YOUR INSTRUCTIONS -
Starting at the top of the entries below, print each line exactly until the line with "deriving DecidableEq, Repr" has been printed too.

SOURCE INFORMATION -
* * * * * * *

-- ==== Sys2Proof/Config.lean ====
section
/-! DEFINITION. The parameters of R3 as one record, and the OPEN ones and the free values as opaque
constants. The record that the machine runs with, `deployed`, is put together in
Machine/Deployment.lean. -/

namespace Sys2Proof

/-- One entry of the prescaler table (R41): a divisor and its hardware code (R84). -/
structure PrescEntry where
  div : Nat
  code : BitVec 3
  deriving DecidableEq, Repr

/-- The parameters of R3, then the free values the rules leave to a draw. Every rule's definition takes
a `Params`, so that it holds of any deployment; the machine itself runs with `deployed`. -/
structure Params where
  /-- `PRESC`, index 0 first (R41). -/
  presc : List PrescEntry
  /-- `N_DOM`. -/
  nDom : Nat
  /-- `N_CH`. -/
  nCh : Nat
  /-- `CH_DOM[ch]`. -/
  chDom : Nat → Nat
  /-- `BUS_FREQ[dom]`, hertz. -/
  busFreq : Nat → Nat
  /-- `TARGET_FREQ`, hertz. -/
  targetFreq : Nat
  /-- `DISP_CH`. -/
  dispCh : Nat
  /-- `GLYPH_COUNT`. -/
  glyphCount : Nat
  /-- `GLYPH[c][j]`. -/
  glyph : Nat → Nat → Byte
  /-- `T_SETTLE_US`. -/
  tSettleUs : Nat
  /-- `T_POST_US`. -/
  tPostUs : Nat
  /-- `T_RESET_MS`. -/
  tResetMs : Nat
  /-- `T_SCROLL_MS`. -/
  tScrollMs : Nat
  /-- `TX_TIMEOUT`: passed to every transmit call, in no event. -/
  txTimeout : Nat
  /-- `RS_CTRL`. -/
  rsCtrl : Level
  /-- `RS_DOT`. -/
  rsDot : Level
  /-- `PWM_FIXED`. -/
  pwmFixed : BitVec 4
  /-- `PEAK_FIXED`. -/
  peakFixed : BitVec 2
  /-- `WAKE_S`. -/
  wakeS : BitVec 1
  /-- `FMT_FLOAT` (R182). -/
  fmtFloat : Word → Four
  /-- `FMT_ERR` (R183). -/
  fmtErr : Word → Four
  /-- The status of a `TX` or `TINIT` that the environment has not fixed yet (R31). -/
  freeStatus : Nat → Status
  /-- What `TCFG[ch]` holds after `TransportInitFailed` (R125, U4). -/
  freeTcfg : Nat → BitVec 16
  /-- `IDX` after an operation (R14, U13). -/
  freeIdx : Nat → BitVec 5
  /-- `CH4` after an operation (R14, U13). -/
  freeCh4 : Nat → Four
  /-- `WIN` after an operation (R14, U13). -/
  freeWin : Nat → BitVec 8
  /-- `LEN` after an operation (R14, U13). -/
  freeLen : Nat → BitVec 9
  /-- Which of the bytes a changed `TXT` cell has held a read returns (R66, U14). -/
  freePick : Nat → Nat

namespace Config

/-- `N_CH` before its range 1..256 is imposed. OPEN in R3 (D12). -/
opaque nChFree : Nat
/-- `CH_DOM[ch]` before its range is imposed. OPEN in R3 (D12). -/
opaque chDomFree : Nat → Nat
/-- `BUS_FREQ[dom]` before its range is imposed. OPEN in R3 (D12). -/
opaque busFreqFree : Nat → Nat
/-- `TARGET_FREQ` before its range is imposed. OPEN in R3 (D12). -/
opaque targetFreqFree : Nat
/-- `DISP_CH` before its range is imposed. OPEN in R3 (D12). -/
opaque dispChFree : Nat
/-- `GLYPH_COUNT` before its range 33..256 is imposed. OPEN in R3. -/
opaque glyphCountFree : Nat
/-- The glyph bytes other than the space character's. OPEN in R3 (N8). -/
opaque glyphFree : Nat → Nat → Byte
/-- How far `T_SETTLE_US` exceeds its lower bound. OPEN in R3 (D16). -/
opaque settleExtra : Nat
/-- How far `T_POST_US` exceeds its lower bound. OPEN in R3 (D16). -/
opaque postExtra : Nat
/-- How far `T_RESET_MS` exceeds its lower bound. OPEN in R3 (D16). -/
opaque resetExtra : Nat
/-- `TX_TIMEOUT`. OPEN in R3 (D21). -/
opaque txTimeoutFree : Nat
/-- `PEAK_FIXED`. OPEN in R3 (D22). -/
opaque peakFixedFree : BitVec 2
/-- `WAKE_S`. OPEN in R3 (C6, D22). -/
opaque wakeSFree : BitVec 1
/-- `FMT_FLOAT`. OPEN in R3 (D26). -/
opaque fmtFloatFree : Word → Four
/-- `FMT_ERR`. OPEN in R3 (D26). -/
opaque fmtErrFree : Word → Four

/-- Free value: the status of draw number `n` (R31, D21). -/
opaque freeStatus : Nat → Status
/-- Free value: `TCFG[ch]` after `TransportInitFailed` (U4). -/
opaque freeTcfg : Nat → BitVec 16
/-- Free value: `IDX` after an operation (U13). -/
opaque freeIdx : Nat → BitVec 5
/-- Free value: `CH4` after an operation (U13). -/
opaque freeCh4 : Nat → Four
/-- Free value: `WIN` after an operation (U13). -/
opaque freeWin : Nat → BitVec 8
/-- Free value: `LEN` after an operation (U13). -/
opaque freeLen : Nat → BitVec 9
/-- Free value: old or new byte of a `TXT` cell changed while `BUSY` (U14). -/
opaque freePick : Nat → Nat

end Config
end Sys2Proof
end

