-- ==== Sys2Proof/Machine/Device.lean ====
section
/-! DEFINITION. The device-side shadow (R58 to R64): what a trace says the display device has latched. No
rule of the block reads it (R32). -/

namespace Sys2Proof.Machine

/-- The latch (R62): one control byte with bit 7 clear, or exactly 20 dot bytes; anything else leaves the
register of that space unknown. -/
def Shadow.latch (d : Shadow) : Shadow :=
  match d.pend with
  | none => d
  | some (.ctrl, bytes) =>
    { d with
      pend := none
      ctrl := match bytes with
        | some [w] => if w.extractLsb' 7 1 = 0 then some w else none
        | _ => none }
  | some (.dot, bytes) =>
    { d with
      pend := none
      dot := match bytes with
        | some bs => if bs.length = 20 then some bs else none
        | none => none }

/-- The register of a space becomes unknown. -/
def Shadow.forget (d : Shadow) : Space → Shadow
  | .ctrl => { d with ctrl := none }
  | .dot => { d with dot := none }

/-- The pending window is lost and the register of its space becomes unknown (R63). -/
def Shadow.losePending (d : Shadow) : Shadow :=
  match d.pend with
  | none => d
  | some (sp, _) => { d.forget sp with pend := none }

/-- A write of RS (R59). -/
def Shadow.onRs (d : Shadow) (v : Level) : Shadow :=
  { d with bad := d.bad || d.ce = 0, rs := some v, rsSettled := false }

/-- A write of CE (R59, R61). -/
def Shadow.onCe (p : Params) (d : Shadow) (v : Level) : Shadow :=
  if v = d.ce then d
  else if v = 0 then
    { d with
      bad := d.bad || d.rs = none || !d.rsSettled
      sel := if d.rs = some p.rsCtrl then .ctrl else .dot
      sr := some []
      ce := 0 }
  else
    { d with
      bad := d.bad || (d.sr ≠ some [] && !d.txSettled)
      pend := some (d.sel, d.sr)
      ce := 1 }

/-- A write of RST (R64). -/
def Shadow.onRst (d : Shadow) (v : Level) : Shadow :=
  if v = 0 then
    { d with ctrl := none, dot := none, pend := none, sr := some [], rst := 0, rstHeld := false }
  else { d with bad := d.bad || (d.rst = 0 && !d.rstHeld), rst := 1 }

/-- A byte on the display's channel (R60, R63). -/
def Shadow.onTx (d : Shadow) (b : Byte) (st : Status) : Shadow :=
  match st with
  | .ok =>
    let l := d.latch
    { l with sr := if l.ce = 0 then l.sr.map (· ++ [b]) else l.sr, txSettled := false }
  | .fail =>
    let l := d.losePending
    { l with sr := if l.ce = 0 then none else l.sr, txSettled := false }

/-- What one event tells of the device (R59 to R64). A `TX` on another channel changes nothing (R60). -/
def Shadow.see (p : Params) (d : Shadow) (e : Event) : Shadow :=
  match e with
  | .pin .rs v => d.onRs v
  | .pin .ce v => d.onCe p v
  | .pin .rst v => d.onRst v
  | .delayUs n => { d with rsSettled := d.rsSettled || 1 ≤ n, txSettled := d.txSettled || 10 ≤ n }
  | .delayMs n => { d with rstHeld := d.rstHeld || 10 ≤ n }
  | .tx ch b st => if ch = p.dispCh then d.onTx b st else d
  | .tinit _ _ _ => d
  | .clkGate _ => d
  | .gpioCfg => d
  | .log _ => d

/-- The shadow after a list of events. -/
def Shadow.seeAll (p : Params) (d : Shadow) (es : List Event) : Shadow := es.foldl (Shadow.see p) d

/-- The shadow of a state: its trace, from what the device held when the trace was last emptied. -/
def State.shadow (p : Params) (s : State) : Shadow := s.dev0.seeAll p s.trace

/-- A reset of KBSD as the device sees it (R241, R242): CE and RST go to 1; a window that was open, or not
yet latched, leaves the register of its space unknown; otherwise the device holds what it held. -/
def Shadow.onBlockReset (p : Params) (d : Shadow) : Shadow :=
  ((d.onCe p 1).losePending).onRst 1

/-- The reset input (R240 to R242): every register takes its value of R34, the operation is abandoned,
RS is left as it was (R250), `TXT` and the host's pending inputs are the host's. -/
def blockReset (p : Params) (s : State) : State :=
  { State.reset with
    rs := s.rs
    txt := s.txt
    port := s.port
    inputs := s.inputs
    answers := s.answers
    fresh := s.fresh
    dev0 := (s.shadow p).onBlockReset p }

/-- An input of the host lands. -/
def landInput (p : Params) (act : HostAct) (s : State) : State :=
  match act with
  | .writeTxt a v => hostWrite a v s
  | .reset => blockReset p s

end Sys2Proof.Machine
end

* * * * * * *

FINISHED EXERCISE -
-- ==== Sys2Proof/Config.lean ====
section
/-! DEFINITION. The parameters of R3 as one record, and the OPEN ones and the free values as opaque
constants. The record that the machine runs with, `deployed`, is put together in
Machine/Deployment.lean. -/

namespace Sys2Proof

/-- One entry of the prescaler table (R41): a divisor and its hardware code (R84). -/
structure PrescEntry where
  div : Nat
  code : BitVec 3
  deriving DecidableEq, Repr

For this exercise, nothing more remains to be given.